You can compare experiments by displaying their best metrics on the valset or testset.

python -m murel.compare_tdiuc_val -d logs/tdiuc/murel logs/tdiuc/attention
python -m murel.compare_tdiuc_test -d logs/tdiuc/murel logs/tdiuc/attention

Pretrained models

TODO

Useful commands

Use tensorboard instead of plotly

Instead of creating a view.html file, a tensorboard file will be created:

python -m bootstrap.run -o murel/options/vqa2/murel.yaml \
--view.name tensorboard
tensorboard --logdir=logs/vqa2

You can use plotly and tensorboard at the same time by updating the yaml file like this one.

Use a specific GPU

For a specific experiment:

CUDA_VISIBLE_DEVICES=0 python -m boostrap.run -o murel/options/vqa2/murel.yaml

For the current terminal session:

export CUDA_VISIBLE_DEVICES=0

Overwrite an option

The boostrap.pytorch framework makes it easy to overwrite a hyperparameter. In this example, we run an experiment with a non-default learning rate.

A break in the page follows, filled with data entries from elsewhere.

/-- Every result is there: DST is written and the command completes; a tapped write waits for the lag bound (R385), and a block
poisoned in part stops the command (R417). -/
def State.finishColl (s : State) (c : Cmd) (x : Coll) (g : Group) : State :=
  let a := c.allot
  if c.cOp = 2 ∧ s.tapWaits a 1 c.cDst then s
  else match s.poisonPartOf (s.dstRanges c g) with
    | some p => s.meetPoison c p
    | none =>
      let old := s.objD a c.cDst
      let u := s.dstUnits c g
      let t := (s.dstRanges c g).foldl (fun y r => y.healRange r) (s.writeDst c x g)
      let t1 := t.countBytes c old.tier (some old.hearth) (u * unitBytes old.t.fmt)
      let t2 := if c.cOp = 2 then
          let n := changedElems old.t (t1.objD a c.cDst).t (32 * c.par 0x14 4) (32 * u)
          (t1.modObj a c.cDst (fun o => { o with changeFrac := some (n * 10000 / max 1 (o.t.rows * o.t.rowLen)) })).tapped a 1 c.cDst old
        else t1.staleWrite a c.cDst
      if s.logOver t2 then s
      else (t2.endColl x).finish c.id (if x.spillOver then .okWithNote else .ok) x.detail (w128 (32 * u % 2 ^ 32 + 2 ^ 32 * x.admitted))

/-! ## Admission (R364) -/

/-- Admission closes: contributions that have arrived whole are folded, the others are late; a deadline that passed gives each
contributor its verdict. The result goes to every member that needs it. -/
def State.closeColl (s : State) (c : Cmd) (x : Coll) (g : Group) (timed : Bool) : State :=
  let from_ := (s.contributors x.op g).filter (fun p => s.arrived x 0 p)
  let late := (s.contributors x.op g).filter (fun p => !s.arrived x 0 p)
  let need := (s.inForm c).len (s.myUnits c g)
  let vals := s.foldColl c x g from_
  let s1 := late.foldl (fun t p => t.lateOne c x g need p) s
  let s2 := if timed then ((s.contributors x.op g).filter (fun p => x.lost.all (fun l => l.1 != p))).foldl (fun t p =>
      t.sendOn p (collStream x.group x.index 1) x.allot (g.allotOf p) x.sig [(6, leBytes x.index 8 ++ leBytes (b2n (from_.contains p)) 1)] (some c.id)) s1
    else s1
  let gives := c.cOp == 0 || c.cOp == 2 || (c.cOp == 4 && g.rankOf s.fab.self == c.par 4 2)
  let (s3, bs, ovf) := if gives then s2.makeResult c g vals else (s2, [], false)
  let s4 := if gives then (s.others g).foldl (fun t p => t.sendMessage c.id g p (collStream x.group x.index 1) x.index x.sig bs) s3 else s3
  let mine := if c.cOp = 4 ∧ gives = false then 0 else 1
  s4.modColl c.id (fun y => { y with
    closed := true, late := late.length, carried := x.heldIn != [], values := vals, result := bs, spillOver := y.spillOver || ovf
    admitted := mine + from_.length + x.heldIn.length })

/-- Some packet of a message of the collective carries another signature (R356). -/
def State.sigDiffers (s : State) (x : Coll) : Bool :=
  s.fab.inbound.any (fun i => streamGroup i.stream == x.group && i.msgs.any (fun m => m.index == x.index && m.sigs.any (· != x.sig)))

/-- The contributions and results that a collective still waits for, closed or not. -/
def State.missing (s : State) (c : Cmd) (x : Coll) (g : Group) : List Nat :=
  if x.closed then (s.owners c g).filter (fun p => !s.arrived x 1 p) else (s.contributors x.op g).filter (fun p => !s.arrived x 0 p)

/-- The source that says that one of the peers is lost. -/
def Coll.lostOf (x : Coll) (ps : List Nat) : Option Nat := (x.lost.find? (fun l => ps.contains l.1)).map (·.2)

/-- A collective that is closed goes on to its end. -/
def State.collEnd (s : State) (id : Nat) : State :=
  match s.cmd? id, s.fab.colls.find? (fun x => x.cmd == id) with
  | some c, some x =>
    let g := s.group x.group
    if !x.closed then s
    else
      let ms := s.missing c x g
      match x.lostOf ms with
      | some src => s.failColl x src
      | none => if ms = [] then s.finishColl c x g else s
  | _, _ => s

/-- A collective as far as it can go now. -/
def State.collGo (s : State) (id : Nat) : State :=
  match s.cmd? id, s.fab.colls.find? (fun x => x.cmd == id) with
  | some c, some x =>
    let g := s.group x.group
    if s.sigDiffers x then (s.sendAborts x.group x.index 0).wrongColl x
    else if x.closed then s.collEnd id
    else
      let ms := s.missing c x g
      let gone := x.lost.map (·.1)
      match x.lostOf ms with
      | some src =>
        if x.deadline.isNone then s.failColl x src
        else if ms.all (fun p => gone.contains p) then (s.closeColl c x g false).collEnd id else s
      | none => if ms = [] then (s.closeColl c x g false).collEnd id else s
  | _, _ => s

/-! ## SEND and RECV (R362) -/

def State.modStream (s : State) (i : Nat) (f : Stream → Stream) : State := { s with fab := { s.fab with streams := upd i f s.fab.streams } }

/-- Data packets of a stream, numbered on from its last, that serve a command; kind 4 is the close. -/
def State.sendStream (s : State) (served : Option Nat) (i : Nat) (x : Stream) (ps : List (Nat × List Byte)) : State :=
  let g := s.group x.group
  let mk (e : (Nat × List Byte) × Nat) : Sent :=
    { vc := 1, peer := x.peer, own := i, allot := x.allot, far := g.allotOf x.peer, seq := (x.txSeq + 1 + e.2) % 2 ^ 32, kind := e.1.1, sig := g.digest
      data := e.1.2, served := served }
  (s.modStream i (fun y => { y with txSeq := (y.txSeq + ps.length) % 2 ^ 32 })).enqueue ((ps.zipIdx).map mk)

/-- The header of a SEND message: N, format, scale mode (log 38). -/
def sendHead (n : Nat) (t : Tensor) : List Byte := leBytes n 8 ++ leBytes t.fmt 1 ++ leBytes t.smode 1 ++ zeros 6

/-- SEND: the planes of SRC go out on its stream. -/
def State.sendBegin (s : State) (c : Cmd) : State :=
  let i := bitsOf (c.par 0x34 4) 0 17
  match look i s.fab.streams with
  | none => s
  | some x =>
    if x.closed then s.finish c.id .wrongState 0 0
    else
      let o := s.objD c.allot c.cSrc
      let bs := sendHead (c.par 0x18 8) o.t ++ s.packStored c.allot o { s.inForm c with carried := false } (c.par 0xC 4) c.cUnits
      let ps := (pieces 4096 bs).map (fun p => (0, p))
      let t := s.countBytes c o.tier (some o.hearth) (c.cUnits * unitBytes o.t.fmt)
      (t.goOn c.id [i, (x.txSeq + ps.length) % 2 ^ 32]).sendStream (some c.id) i x ps

/-- SEND completes when the peer has acknowledged every packet. -/
def State.sendGo (s : State) (c : Cmd) : State :=
  let i := c.aux.getD 0 0
  if s.fab.unacked.any (fun y => y.vc == 1 && y.own == i && y.kind == 0 && seqLe y.seq (c.aux.getD 1 0)) then s else s.finishOk c.id 0

/-- The bytes of the first message in an inbox, header apart: the planes of its units. -/
def messageBytes (b : List Byte) : Nat :=
  let w : WireFmt := { fmt := bytesField b 8 1, smode := bytesField b 9 1 }
  w.len (bytesField b 0 8 / 32)

/-- RECV takes the next message of its stream. -/
def State.recvGo (s : State) (c : Cmd) : State :=
  let i := c.aux.getD 0 0
  let first := !s.hg.cmds.any (fun d => d.opcode == 0x0610 && d.cOp == 6 && d.phase == .working && d.aux.getD 0 0 == i && decide (d.id < c.id))
  match look i s.fab.streams with
  | none => s
  | some x =>
    let b := x.inbox
    let n := messageBytes b
    if !first then s
    else if 16 ≤ b.length ∧ 16 + n ≤ b.length then
      let t := s.modStream i (fun y => { y with inbox := y.inbox.drop (16 + n) })
      let d := s.objD c.allot c.cDst
      if bytesField b 0 8 ≠ c.par 0x18 8 ∨ bytesField b 8 1 ≠ d.t.fmt ∨ bytesField b 9 1 ≠ d.t.smode then t.finish c.id .wrongState 0 0
      else
        let g := s.group x.group
        match s.poisonPartOf (s.dstRanges c g) with
        | some p => t.meetPoison c p
        | none =>
          let t1 := (s.dstRanges c g).foldl (fun y r => y.healRange r) (t.writeMessage c 0 c.cUnits ((b.drop 16).take n))
          ((t1.countBytes c d.tier (some d.hearth) (c.cUnits * unitBytes d.t.fmt)).staleWrite c.allot c.cDst).finishOk c.id (32 * c.cUnits % 2 ^ 32)
    else if x.closed then s.finish c.id .wrongState 0 0
    else s

/-- Every COLL_BEGIN at work goes on as far as it can, in the order of acceptance. -/
def State.fabricGo (s : State) : State :=
  (s.hg.cmds.filter (fun c => c.opcode == 0x0610 && c.phase == .working)).foldl (fun t c =>
    match c.cOp with
    | 5 => t.sendGo c
    | 6 => t.recvGo c
    | _ => t.collGo c.id) s

/-! ## Lost peers (R349, R350, R367) -/

/-- The commands in progress on the streams of a peer end FAULT_CONTAINED. -/
def State.failStreams (s : State) (peer : Nat) : State :=
  (s.hg.cmds.filter (fun c => c.opcode == 0x0610 && c.phase == .working && decide (5 ≤ c.cOp) &&
    ((look (c.aux.getD 0 0) s.fab.streams).map (·.peer)) == some peer)).foldl (fun t c =>
      t.finish c.id .faultContained (discardDetail 0x5300 0 false) 0) s

/-- The collectives in progress that have the peer as a member. -/
def State.collsWith (s : State) (peer : Nat) : List Coll := s.fab.colls.filter (fun x => (s.group x.group).members.any (fun m => m.1 == peer))

/-- Late contributions of a peer that still arrive never arrive whole: they are dropped and counted (R367). -/
def State.dropComing (s : State) (lost : Held → Bool) : State :=
  (s.fab.held.filter (fun h => !h.complete && lost h)).foldl (fun t h => t.dropHeld h) s

/-- The peer is lost for the collectives in progress, and for its contributions that still arrive. -/
def State.loseMember (s0 : State) (peer src : Nat) : State :=
  let s := (s0.dropComing (fun h => h.peer == peer)).loseNorms peer src
  ({ s with fab := { s.fab with colls := s.fab.colls.map (fun x =>
    if (s.group x.group).members.any (fun m => m.1 == peer) then { x with lost := x.lost ++ [(peer, src)] } else x) } } : State).fabricGo

/-- A peer goes down: the peer-lost source is raised (R349). -/
def State.peerLost (s : State) (peer : Nat) : State :=
  if s.fab.peersDown.contains peer then s
  else
    let t : State := { s with fab := { s.fab with peersDown := insertN peer s.fab.peersDown } }
    ((t.collect [{ source := 0x5300, peer := peer }]).failStreams peer).loseMember peer 0x5300

/-! ## COLL_BEGIN (R356) -/

/-- The deadline and the policy of a collective (R364, R365, R368). -/
def collDeadlineOf (c : Cmd) : Option Nat × Nat :=
  let p := if c.par 7 1 = 0 then c.tail else c.par 7 1
  let d := if c.par 0x20 4 = 0 then c.tailUs else c.par 0x20 4
  (if 1 < c.cOp ∨ p = 3 ∨ d = 0xFFFFFFFF then none else some d, p)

Thus, I also overwrite the experiment directory path:

python -m bootstrap.run -o murel/options/vqa2/murel.yaml \
--optimizer.lr 0.0003 \
--exp.dir logs/vqa2/murel_lr,0.0003

Resume training

If a problem occurs, it is easy to resume the last epoch by specifying the options file from the experiment directory while overwritting the exp.resume option (default is None):

python -m bootstrap.run -o logs/vqa2/murel/options.yaml \
--exp.resume last

Web API

TODO

Extract your own image features

TODO

Citation

@InProceedings{Cadene_2019_CVPR,
    author = {Cadene, Remi and Ben-Younes, Hedi and Thome, Nicolas and Cord, Matthieu},
    title = {MUREL: {M}ultimodal {R}elational {R}easoning for {V}isual {Q}uestion {A}nswering},
    booktitle = {{IEEE} Conference on Computer Vision and Pattern Recognition {CVPR}},
    year = {2019},
    url = {http://remicadene.com/pdfs/paper_cvpr2019.pdf}
}

Poster

TODO

Authors

This code was made available by Hedi Ben-Younes (Sorbonne-Heuritech), Remi Cadene (Sorbonne), Matthieu Cord (Sorbonne) and Nicolas Thome (CNAM).

Acknowledgment

Special thanks to the authors of VQA2, TDIUC, VisualGenome and VQACP2, the datasets used in this research project.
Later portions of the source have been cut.